The answer must be every line of the records in which the string "hbusy" appears.
** DATASET EXTRACT follows **
-- ==== Sys2Proof/Laws/Decode.lean ====
section
/-!
SUPPORT. What decoding gives, case by case: a word below 5 is one of the five commands, every other word is illegal.
-/

namespace Sys2Proof

theorem toNat_opField (w : Word) : (opField w).toNat = w.toNat % 256 := by
  simp [opField, BitVec.extractLsb'_toNat]

theorem toNat_rsvField (w : Word) : (rsvField w).toNat = w.toNat / 256 := by
  have := w.isLt
  simp only [rsvField, BitVec.extractLsb'_toNat, Nat.shiftRight_eq_div_pow]
  omega

/-- The two fields spell the word (R100). -/
theorem toNat_eq_fields (w : Word) : w.toNat = 256 * (rsvField w).toNat + (opField w).toNat := by
  rw [toNat_opField, toNat_rsvField]
  omega

/-- A set reserved bit makes a word illegal (R102). -/
theorem decode_of_rsvField_ne_zero {w : Word} (h : rsvField w ≠ 0) : decode w = .illegal w := if_pos h

/-- A word is illegal exactly when it is none of the five (R103). -/
theorem decode_of_five_le {w : Word} (h : 5 ≤ w.toNat) : decode w = .illegal w := by
  by_cases hr : rsvField w = 0
  · have hw := toNat_eq_fields w
    rw [hr] at hw
    have hop : ∀ k : BitVec 8, k.toNat < 5 → opField w ≠ k := fun k hk e => by
      have h0 : (0 : BitVec 24).toNat = 0 := rfl
      rw [e, h0] at hw
      omega
    rw [decode, if_neg (not_not.mpr hr), if_neg (hop 0x00#8 (by decide)), if_neg (hop 0x01#8 (by decide)),
      if_neg (hop 0x02#8 (by decide)), if_neg (hop 0x03#8 (by decide)), if_neg (hop 0x04#8 (by decide))]
  · exact decode_of_rsvField_ne_zero hr

/-- The decoding of a word below 5 is named by its number (R101). -/
theorem decode_of_lt_five {w : Word} (h : w.toNat < 5) :
    (w = 0x00000000#32 ∧ decode w = .nop) ∨ (w = 0x00000001#32 ∧ decode w = .compress) ∨
      (w = 0x00000002#32 ∧ decode w = .decompress) ∨ (w = 0x00000003#32 ∧ decode w = .analyze) ∨
      (w = 0x00000004#32 ∧ decode w = .parse) := by
  have hw : w = BitVec.ofNat 32 w.toNat := by simp
  generalize w.toNat = n at h hw
  subst hw
  interval_cases n <;> decide

end Sys2Proof
end

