/-- The state a turn of the host performs its transaction from, `rest` being what the host then has left to do. -/
def State.beforeTxn (s : State) (rest : List HostOp) : State := { s.takeTurn with host := rest }

theorem step_of_nextTxn {s t : State} {x : Txn} (h : step s = .next t) (hx : s.nextTxn = some x) :
    ∃ rest, t = (s.beforeTxn rest).perform x := by
  rcases step_split h with ⟨-, -, -, hn, -⟩ | ⟨-, -, -, hn, -⟩ | ⟨-, -, y, rest, hy, ht⟩ | ⟨-, -, -, hn, -⟩
  case inr.inr.inl =>
    obtain rfl : y = x := Option.some.inj (hy.symm.trans hx)
    exact ⟨rest, ht⟩
  all_goals rw [hn] at hx; cases hx

theorem step_of_powerOn {s t : State} (h : step s = .next t) (hm : s.mover = .powerOn) : t = s.takeTurn.powerOnReset := by
  rcases step_cases h with ⟨hn, -⟩ | ⟨-, ht⟩ | ⟨hn, -⟩ | ⟨hn, -⟩
  · rw [hm] at hn; cases hn
  · exact ht
  · rw [hm] at hn; cases hn
  · exact absurd hm hn

/-! ## What each event does to the flags -/

/-- The fields of `STATUS` that only an issue, a completion and a reset write. -/
structure KeepsCommandFields (s t : State) : Prop where
  busy : t.busy = s.busy
  errCode : t.errCode = s.errCode
  errStage : t.errStage = s.errStage
  lastOp : t.lastOp = s.lastOp

/-- An accepted command (R221). -/
theorem step_accepts {s t : State} {w : Word} (h : step s = .next t) (ha : s.acceptsNext w) :
    t.busy = true ∧ t.done = false ∧ t.wign = s.wign ∧ t.errCode = .none ∧ t.errStage = .none ∧
      t.lastOp = w.extractLsb' 0 8 := by
  obtain ⟨hx, hb⟩ := ha
  obtain ⟨rest, rfl⟩ := step_of_nextTxn h hx
  rw [State.perform_cmd, State.issue_of_idle (s := s.beforeTxn rest) w hb]
  exact ⟨rfl, rfl, rfl, rfl, rfl, rfl⟩

/-- A completion (R222): with the error fields kept, or with an error recorded and the results at reset (R263). -/
theorem step_completes {s t : State} (h : step s = .next t) (hc : s.completesNext) :
    t.busy = false ∧ t.done = true ∧ t.wign = s.wign ∧ t.lastOp = s.lastOp ∧
      ((t.errCode = s.errCode ∧ t.errStage = s.errStage) ∨
        (t.errCode ≠ .none ∧ t.errStage ≠ .none ∧ t.res = Results.reset)) := by
  rcases exec_inversion (step_of_completesNext h hc) with ⟨-, rfl⟩ | ⟨r, -, -, rfl⟩ | ⟨e, hi, he, rfl⟩
  · exact ⟨rfl, rfl, rfl, rfl, .inl ⟨rfl, rfl⟩⟩
  · exact ⟨rfl, rfl, rfl, rfl, .inl ⟨rfl, rfl⟩⟩
  · have hmem := resultOf_error hi he
    have hcode : e.code ≠ .none := fun h0 => by simp [h0] at hmem
    have hstage : e.stage ≠ .none := fun h0 => by simp [h0] at hmem
    exact ⟨rfl, rfl, rfl, rfl, .inr ⟨hcode, hstage, rfl⟩⟩

/-- A reset of either kind (R290, R291). -/
theorem step_resets {s t : State} (h : step s = .next t) (hr : s.resetsNext) :
    t.busy = false ∧ t.done = false ∧ t.wign = false ∧ t.errCode = .none ∧ t.errStage = .none ∧ t.lastOp = 0 := by
  rcases hr with hm | ⟨v, hx, h1⟩
  · rw [step_of_powerOn h hm]
    exact ⟨rfl, rfl, rfl, rfl, rfl, rfl⟩
  · obtain ⟨rest, rfl⟩ := step_of_nextTxn h hx
    rw [State.perform_ctrl, State.writeCtrl_of_resetBit _ h1]
    obtain ⟨hbusy, hdone, hwign, hcode, hstage, hop, -⟩ := (s.beforeTxn rest).softReset_fields
    exact ⟨hbusy, hdone, hwign, hcode, hstage, hop⟩

/-- A write to `STATUS` (R27). -/
theorem step_clearsStatus {s t : State} {v : Word} (h : step s = .next t)
    (hx : s.nextTxn = some (.write 0x014#32 .word v)) :
    t.done = (s.done && !v.getLsbD 1) ∧ t.wign = (s.wign && !v.getLsbD 3) ∧ KeepsCommandFields s t := by
  obtain ⟨rest, rfl⟩ := step_of_nextTxn h hx
  rw [State.perform_status]
  exact ⟨rfl, rfl, rfl, rfl, rfl, rfl⟩

/-- Of the control writes only `CMD` is one of those R301 lists. -/
theorem Txn.eq_cmd_of_isLocked {c : Config} {x : Txn} (hx : x.isControl) (hl : x.isLocked c) :
    ∃ w, x = .write 0x018#32 .word w := by
  obtain ⟨off, size, data, rfl, hl⟩ := hl
  rcases hx with ⟨v, hv⟩ | ⟨v, hv⟩ | hv
  · cases hv
    simp [lockedWrite, bufferAccess, inExtIn, inInBuf] at hl
  · cases hv
    simp [lockedWrite, bufferAccess, inExtIn, inInBuf] at hl
  · exact hv

/-- A write of R301's list while busy sets `WIGN` and does nothing else. -/
theorem State.perform_of_isLocked {s : State} {x : Txn} (hb : s.busy = true) (hl : x.isLocked s.cfg) :
    s.perform x = { s with wign := true, replies := .write .okay :: s.replies } := by
  by_cases hx : x.isControl
  · obtain ⟨w, rfl⟩ := Txn.eq_cmd_of_isLocked hx hl
    rw [State.perform_cmd, State.issue_of_busy w hb]
  · rcases s.perform_cases x hx with ⟨-, -, hp⟩ | ⟨hidle, -⟩ | ⟨hn, -⟩
    · exact hp
    · rw [hb] at hidle; cases hidle
    · exact absurd hl (hn hb)

/-- An ignored write (R31, R301). -/
theorem step_ignores {s t : State} (h : step s = .next t) (hi : s.ignoresNext) :
    t.wign = true ∧ t.done = s.done ∧ KeepsCommandFields s t := by
  obtain ⟨hb, off, size, data, hx, hl⟩ := hi
  obtain ⟨rest, rfl⟩ := step_of_nextTxn h hx
  rw [State.perform_of_isLocked (s := s.beforeTxn rest) hb ⟨off, size, data, rfl, hl⟩]
  exact ⟨rfl, rfl, rfl, rfl, rfl, rfl⟩

/-- A step that is none of these events changes no flag. -/
theorem step_without_event {s t : State} (h : step s = .next t) (ha : ∀ w, ¬ s.acceptsNext w) (hc : ¬ s.completesNext)
    (hr : ¬ s.resetsNext) (hi : ¬ s.ignoresNext) (hs : ∀ v, s.nextTxn ≠ some (.write 0x014#32 .word v)) :
    t.done = s.done ∧ t.wign = s.wign ∧ KeepsCommandFields s t := by
  rcases step_split h with ⟨hn, -⟩ | ⟨hn, -⟩ | ⟨-, -, x, -, hx, -⟩ | ⟨-, -, -, -, rfl⟩
  · exact absurd hn hc
  · exact absurd hn hr
  · obtain ⟨rest, rfl⟩ := step_of_nextTxn h hx
    by_cases hctl : x.isControl
    · rcases hctl with ⟨v, rfl⟩ | ⟨v, rfl⟩ | ⟨v, rfl⟩
      · have h1 : v.getLsbD 1 = false := Bool.eq_false_iff.mpr fun h1 => hr (.inr ⟨v, hx, h1⟩)
        rw [State.perform_ctrl, State.writeCtrl_of_not_resetBit _ h1]
        exact ⟨rfl, rfl, rfl, rfl, rfl, rfl⟩
      · exact absurd hx (hs v)
      · rcases Bool.eq_false_or_eq_true s.busy with hb | hb
        · exact absurd ⟨hb, _, _, _, hx, .inl ⟨rfl, by decide⟩⟩ hi
        · exact absurd ⟨hx, hb⟩ (ha v)
    · rcases (s.beforeTxn rest).perform_cases x hctl with
        ⟨hb, ⟨off, size, data, rfl, hl⟩, -⟩ | ⟨-, _, _, _, _, _, -, hp⟩ | ⟨-, _, _, -, hp⟩
      · exact absurd ⟨hb, off, size, data, hx, hl⟩ hi
      · rw [hp]
        exact ⟨rfl, rfl, rfl, rfl, rfl, rfl⟩
      · rw [hp]
        exact ⟨rfl, rfl, rfl, rfl, rfl, rfl⟩
  · exact ⟨rfl, rfl, rfl, rfl, rfl, rfl⟩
** End of DATASET EXTRACT **
■ **RESPONSE TO THIS TASK**
    obtain ⟨hbusy, hdone, hwign, hcode, hstage, hop, -⟩ := (s.beforeTxn rest).softReset_fields
    exact ⟨hbusy, hdone, hwign, hcode, hstage, hop⟩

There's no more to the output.